Discussions about access to justice typically focus attention on access through the traditional routes of courts, lawyers, law schools and pro bono or legal aid service providers. In this context, solutions tend to emphasize more effective use of online technologies or simplification of processes to bridge the gap between those who need legal services and the services they require.
But, as Julie Matthews made clear in her recent article, Educating the Early Assistance Providers, in some cases, community-based intermediaries can function effectively to provide assistance that can reduce or eliminate escalation of a legal problem to the point where traditional legal dispute resolution mechanisms are even required:
Research shows that legal problems are often mixed with a range of related social and other issues, and people facing a cluster of issues may not even recognize that their problem is legal in nature. Key intermediaries can help people recognize a legal component, gain a basic understanding of the problem and possible next steps, as well as get a helpful referral to legal and social services. As a result of this early support, people may be better equipped to take some initial steps — such as talking with their landlord or neighbour — that can prevent a problem from escalating.
Intermediaries are trusted community members, often working in social services or holding leadership positions within their communities. They serve as a natural point of first contact when a legal issue arises, for those who don’t typically have direct access to a lawyer.

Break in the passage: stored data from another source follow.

-- ==== Sys2Proof/Machine/Pair.lean ====
section
/-! DEFINITION. The P64: two compact instructions issued as one (R29 to R31). -/

namespace Sys2Proof.Machine

/-- What a half of a P64 forms: its operands, and its lane result unless it is `nop`. -/
def halfOp : Instr → Option (Args × Option (Mem → State → LaneOp))
  | .nopC32 x => some (x, none)
  | .movC32 x => some (x, some (opMov x))
  | .rcoalC32 x => some (x, some (opRcoal x))
  | .iaddC32 x => some (x, some (opIadd x))
  | .isubC32 x => some (x, some (opIsub x))
  | .imulC32 x => some (x, some (opImul x))
  | .imulhC32 x => some (x, some (opImulh x))
  | .iminC32 x => some (x, some (opImin x))
  | .imaxC32 x => some (x, some (opImax x))
  | .iabsC32 x => some (x, some (opIabs x))
  | .andC32 x => some (x, some (opAnd x))
  | .orC32 x => some (x, some (opOr x))
  | .xorC32 x => some (x, some (opXor x))
  | .notC32 x => some (x, some (opNot x))
  | .shlC32 x => some (x, some (opShl x))
  | .shrC32 x => some (x, some (opShr x))
  | .sraC32 x => some (x, some (opSra x))
  | .rolC32 x => some (x, some (opRol x))
  | .popcC32 x => some (x, some (opPopc x))
  | .clzC32 x => some (x, some (opClz x))
  | .faddC32 x => some (x, some (opFadd x))
  | .fsubC32 x => some (x, some (opFsub x))
  | .fmulC32 x => some (x, some (opFmul x))
  | .fminC32 x => some (x, some (opFmin x))
  | .fmaxC32 x => some (x, some (opFmax x))
  | .fabsC32 x => some (x, some (opFabs x))
  | .fnegC32 x => some (x, some (opFneg x))
  | .frcpC32 x => some (x, some (opFrcp x))
  | .frsqC32 x => some (x, some (opFrsq x))
  | .fsqrtC32 x => some (x, some (opFsqrt x))
  | .fexp2C32 x => some (x, some (opFexp2 x))
  | .flog2C32 x => some (x, some (opFlog2 x))
  | .cvtFiC32 x => some (x, some (opCvtFi x))
  | .cvtIfC32 x => some (x, some (opCvtIf x))
  | _ => none

/-- The v registers the operand slots of a half read, one entry for each slot (R31). -/
def slotReads (x : Args) : List Nat := srcRegs false x.a ++ srcRegs false x.b

/-- The bank that breaks the rules of R31, where one does: more than two reads, or both destinations. -/
def pairBankOf (x y : Args) (dx dy : Bool) : Option Nat :=
  let reads := slotReads x ++ slotReads y
  (List.range 4).find? fun b =>
    decide (2 < (reads.filter fun r => r % 4 == b).length) ||
      (dx && dy && x.dst.toNat % 4 == b && y.dst.toNat % 4 == b)

/-- The half of a P64 that a RUNOVF is of (R29): of a restore the one that needs the register, else the second where the
first alone would fit. -/
def ovfHalf (c : Cause) (first : List Nat) (alone : GEff) : Bool :=
  if c.detail.testBit 52 then !first.contains (bits c.detail 53 10)
  else match alone with
    | .fault _ => false
    | _ => true

/-- Both halves for one member: all sources are read before either writes, the cells are tested together, and the
first result enters the latch chain before the second (R29). -/
def pairBody (x y : Args) (f h : Option (Mem → State → LaneOp)) (m : Mem) (s : State) : GEff :=
  match Tbl.get? s.groups m.g with
  | none => .done s
  | some grp =>
    let my := { m with act := m.x &&& grp.predLanes y, half := true }
    let ops := (f.map fun o => (o m s, x.dst.toNat, m)).toList ++ (h.map fun o => (o my s, y.dst.toNat, my)).toList
    let news := ops.map fun o => o.1.news o.2.2 grp o.2.1 s
    let keep := ops.flatMap fun o => if o.1.keeps then [o.2.1] else []
    let reads := ops.flatMap fun o => o.1.reads
    match writeRegs m reads keep news.flatten s with
    | .fault c =>
      let one := if f.isSome then ops.take 1 else []
      let mine := one.flatMap fun o => o.1.reads ++ if o.1.keeps then [o.2.1] else []
      .fault { c with half := ovfHalf c mine (writeRegs m reads keep ((news.take one.length).flatten) s) }
    | .done s => .done (s.updGroup m.g fun q =>
        news.foldl (fun q n => q.pushLatch ((n.head?.map (·.2)).getD Runs.zero)) q)
    | e => e

/-- Issues a P64 (R29). -/
def execPair64 (a b : Instr) (s : State) : Host.Outcome State Fault Refusal :=
  match halfOp a, halfOp b with
  | some (x, f), some (y, h) =>
    let vs := slotReads x ++ slotReads y ++ [x.dst.toNat, y.dst.toNat]
    match pairBankOf x y f.isSome h.isSome with
    | some b => issueHalves [] [] [] (fun _ _ => .fault (Cause.pairBank b)) s
    | none => issueHalves [x, y] vs [] (pairBody x y f h) s
  | _, _ => .next s

end Sys2Proof.Machine
end

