-- ==== Sys2Proof/Machine/Dispatch.lean ====
section
/-! DEFINITION. The meaning of every instruction and event: one direct call for each constructor. -/

namespace Sys2Proof.Machine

The use of intermediaries as an effective means to enhance access to justice was confirmed in the August 2013 CLEO report, Public Legal Education and Information in Ontario Communities: Formats and Delivery Channels. The researchers in that project found that:
Low-income and socially isolated people are most likely to seek out or rely on in-person support from a trusted intermediary, such as community workers, when seeking information and assistance. In Canada, this is particularly true for people who speak non-official languages, Aboriginal peoples, people with low literacy skills, people with disabilities, and others who are low-income and disadvantaged. Moreover, because of cognitive changes that appear to take place when under stress, some research suggests “[o]ne-on-one, individualized information sessions may be the most appropriate way” to initially address legal issues with people in crisis.
They went on to note that:
In a context where legal services remain inaccessible to many Ontarians because of the limited availability of affordable or free legal advice and representation services, support from a trusted intermediary in accessing PLEI and determining how to take action can offer important help. How far this will take the client depends on several factors including the complexity of the legal problem, the resources available to the client, and the skill and confidence level of the client.

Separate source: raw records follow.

-- ==== Sys2Proof/Machine/Step.lean ====
section
/-! DEFINITION. One step of the device, and a state whose next step fetches a given instruction. -/

namespace Sys2Proof.Machine

/-- One step: time passes, and whoever's turn it is acts. -/
def step (s : State) : Host.Outcome State Fault Refusal :=
  runTurn (takeTurn s).1.act (takeTurn s).2

/-- Three units with the bits of a number, bit 0 the least significant of the first. -/
def probeUnits (nbits w : Nat) : List W32 := [0, 1, 2].map fun j => BitVec.ofNat 32 (w % 2 ^ nbits / 2 ^ (32 * j))

/-- The grid whose code is a header and three units, of the firmware context where the instruction asks for it. -/
def probeGrid (ctx : Nat) (us : List W32) : Grid :=
  mkGrid ctx .running Header.bare
    { kernel := 0, gx := 1, gy := 1, gz := 1, serial := false, idem := false, done := 0, params := [], num := 0 } 0 none
    { bytes := List.replicate 32 0 ++ unitBytes us, holes := [], bad := [] } 0 0

/-- A stream whose code is some units. -/
def probeStream (us : List W32) : Stream :=
  { team := 0, ctx := 0, id := 1, st := .running, code := us, pc := 0, xs := [], loops := [], walks := [], drops := 0, qmask := 255
    locks := [], seq := 0, stopReq := false }

/-- The state in which the next step fetches an instruction, at the first PC of a one-team grid on core 0 whose code it
is: group code where it decodes so, else Wick code where it decodes so, else lantern code, which a stream of the team
executes, else group code. The event of a stream is a constructor beyond what compiled code can build (see
`Decoded.toInstr`). -/
noncomputable def State.withFetchWord (s : State) (nbits w : Nat) : State :=
  let us := probeUnits nbits w
  let group := decode .group true (unitBytes us)
  let ctx := match group with
    | .ok (.one (.late _ _), _) => Config.firmwareCtx
    | _ => 0
  let act : Act := match group, decode .wick true (unitBytes us), decode .lantern true (unitBytes us) with
    | .error _, .ok _, _ => .wick 0
    | .error _, .error _, .ok _ => .event (.streamElement 0 0)
    | _, _, _ => .sub 0 0
  let grid := probeGrid ctx us
  let fresh : SubCore := { active := [(0, 0)], pending := [], last := none, bubble := 0 }
  let s := { s with
    stage := .s3, memActive := true, schedule := [{ cycles := 1, ticks := 1, act := act }], cur := .idle
    grids := Tbl.set s.grids 1 grid
    teams := Tbl.set s.teams 0 (newTeam 1 0 grid)
    groups := Tbl.set s.groups 0 (newGroup 0 0 grid.header) }
  ((s.updDie 0 fun d => { d with up := true }).updCtx ctx fun x => { x with st := .running, created := true, request := false, alarmFrozen := false }).updCore
    0 fun k => { k with subs := setAt k.subs 0 fresh, wickLast := 7, streams := Tbl.set k.streams 0 (probeStream us) }

end Sys2Proof.Machine
end

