-- ==== Sys2Proof/Certificates/Slice0/Obligations.lean ====
section
/-! DEFINITION. The statements put to the provers, with the tables of what each instruction's result is. -/

namespace Sys2Proof.Claims

open Sys2Proof.Machine

/-! ### Lane results -/

/-- A source of a lane instruction in a lane: 64 bits where `wide`, else 32 bits extended with zeros. -/
def srcVal (s : State) (g : Nat) (wide : Bool) (src : Src) (l : Nat) : W64 :=
  if wide then srcLane64 s g src l else (srcLane s g src l).zeroExtend 64

/-- A source read once per issue (R17, R21): no v register and no latch. -/
def uniVal (s : State) (g : Nat) (src : Src) : W32 :=
  match src with
  | .v _ | .latch _ => 0
  | y => srcLane s g y 0

/-- Such a source as 64 bits, a literal extended with zeros or by its sign. -/
def uni64 (s : State) (g : Nat) (zeros : Bool) (src : Src) : W64 :=
  match src with
  | .v _ | .latch _ => 0
  | .lit w => if zeros then w.zeroExtend 64 else w.signExtend 64
  | y => srcLane64 s g y 0

/-- A result of three 64-bit lane values. -/
abbrev Fn := W64 → W64 → W64 → W64

/-- An instruction on 32-bit lanes of one source. -/
def narrow1 (x : Args) (f : W32 → W32) : Option (Args × Bool × Fn) :=
  some (x, false, fun a _ _ => (f (lo32 a)).zeroExtend 64)

/-- An instruction on 32-bit lanes of two sources. -/
def narrow2 (x : Args) (f : W32 → W32 → W32) : Option (Args × Bool × Fn) :=
  some (x, false, fun a b _ => (f (lo32 a) (lo32 b)).zeroExtend 64)

/-- An instruction on 32-bit lanes of three sources. -/
def narrow3 (x : Args) (f : W32 → W32 → W32 → W32) : Option (Args × Bool × Fn) :=
  some (x, false, fun a b c => (f (lo32 a) (lo32 b) (lo32 c)).zeroExtend 64)

/-- An instruction that W makes one on 64-bit lanes (R133). -/
def either (x : Args) (n : W32 → W32 → W32) (w : W64 → W64 → W64) : Option (Args × Bool × Fn) :=
  some (x, wBit x, fun a b _ => if wBit x then w a b else (n (lo32 a) (lo32 b)).zeroExtend 64)

/-- The upper word of a product, signed or unsigned. -/
def highWord (unsigned : Bool) (a b : W32) : W32 :=
  let p : W64 := if unsigned then a.zeroExtend 64 * b.zeroExtend 64 else a.signExtend 64 * b.signExtend 64
  (p >>> 32).truncate 32

/-- The lesser of two words. -/
def lesser {w : Nat} (unsigned : Bool) (a b : BitVec w) : BitVec w :=
  if (if unsigned then b.ult a else b.slt a) then b else a

/-- The greater of two words. -/
def greater {w : Nat} (unsigned : Bool) (a b : BitVec w) : BitVec w :=
  if (if unsigned then a.ult b else a.slt b) then b else a

/-- What the elementwise integer instructions, `mov` and `rcoal` write (R134, R143, R146). -/
def intLane : Instr → Option (Args × Bool × Fn)
  | .iadd x | .iaddC32 x => either x (· + ·) (· + ·)
  | .isub x | .isubC32 x => either x (· - ·) (· - ·)
  | .imul x | .imulC32 x => narrow2 x (· * ·)
  | .imulh x | .imulhC32 x => narrow2 x (highWord (uBit x))
  | .imad x | .imadC x => narrow3 x fun a b c => a * b + c
  | .iabs x | .iabsC32 x => narrow1 x fun a => if a.slt 0 then -a else a
  | .imin x | .iminC32 x => either x (lesser (uBit x)) (lesser (uBit x))
  | .imax x | .imaxC32 x => either x (greater (uBit x)) (greater (uBit x))
  | .and x | .andC32 x => either x (· &&& ·) (· &&& ·)
  | .or x | .orC32 x => either x (· ||| ·) (· ||| ·)
  | .xor x | .xorC32 x => either x (· ^^^ ·) (· ^^^ ·)
  | .not x | .notC32 x => either x (fun a _ => ~~~a) (fun a _ => ~~~a)
  | .shl x | .shlC32 x => either x (fun a b => a <<< (b.toNat % 32)) (fun a b => a <<< (b.toNat % 64))
  | .shr x | .shrC32 x => either x (fun a b => a >>> (b.toNat % 32)) (fun a b => a >>> (b.toNat % 64))
  | .sra x | .sraC32 x => either x (fun a b => a.sshiftRight (b.toNat % 32)) (fun a b => a.sshiftRight (b.toNat % 64))
  | .rol x | .rolC32 x => narrow2 x fun a b => (a <<< (b.toNat % 32)) ||| (a >>> (32 - b.toNat % 32))
  | .popc x | .popcC32 x => narrow1 x fun a => BitVec.ofNat 32 ((List.range 32).countP fun i => a.getLsbD i)
  | .clz x | .clzC32 x => narrow1 x fun a => BitVec.ofNat 32 (((List.range 32).takeWhile fun i => !a.getLsbD (31 - i)).length)
  | .mov x | .movC32 x => either x (fun a _ => a) (fun a _ => a)
  | .rcoal x | .rcoalC32 x => narrow1 x id
  | _ => none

The importance of community-based intermediaries was also identified in the Manitoba Bar Association’s 2010 Report and Summary: Town Hall Meetings on Access to Justice and resulted in recommendations to: enhance access to community based advocacy and legal support services; support efforts to enhance cooperation among and coordination of community based-services; and provide training opportunities for community service providers in relation to domestic violence and cultural awareness, in particular.
In Manitoba, a number of such training programs, designed to prepare community-based intermediaries to provide para-legal support and legal information, are delivered ongoing. Community Legal Education Association’s Community Legal Intermediary training course provides legal information on a range of topics over the course of a ten-week, 20-hour program and an Advanced Community Legal Intermediary course provides a further 14 hours of training. Community Unemployed Help Centre, in partnership with the Public Interest Law Centre has also been providing training to advocates in poverty law issues specifically.
These training programs are provided largely through volunteer support from practicing lawyers, and as noted by Ms Matthews:
…these training partnerships are of benefit to the legal experts as well as to the community intermediaries. Community workers help the lawyer/ trainer understand the circumstances and legal needs of their clients, which in turn can help lawyers improve the legal services they provide.
Well-trained intermediaries are key to providing broad-based access to justice, serving as a point of first contact to provide basic information, appropriate referrals and to ensure efficient use of more specialized legal resources by potentially reducing the demands upon those resources.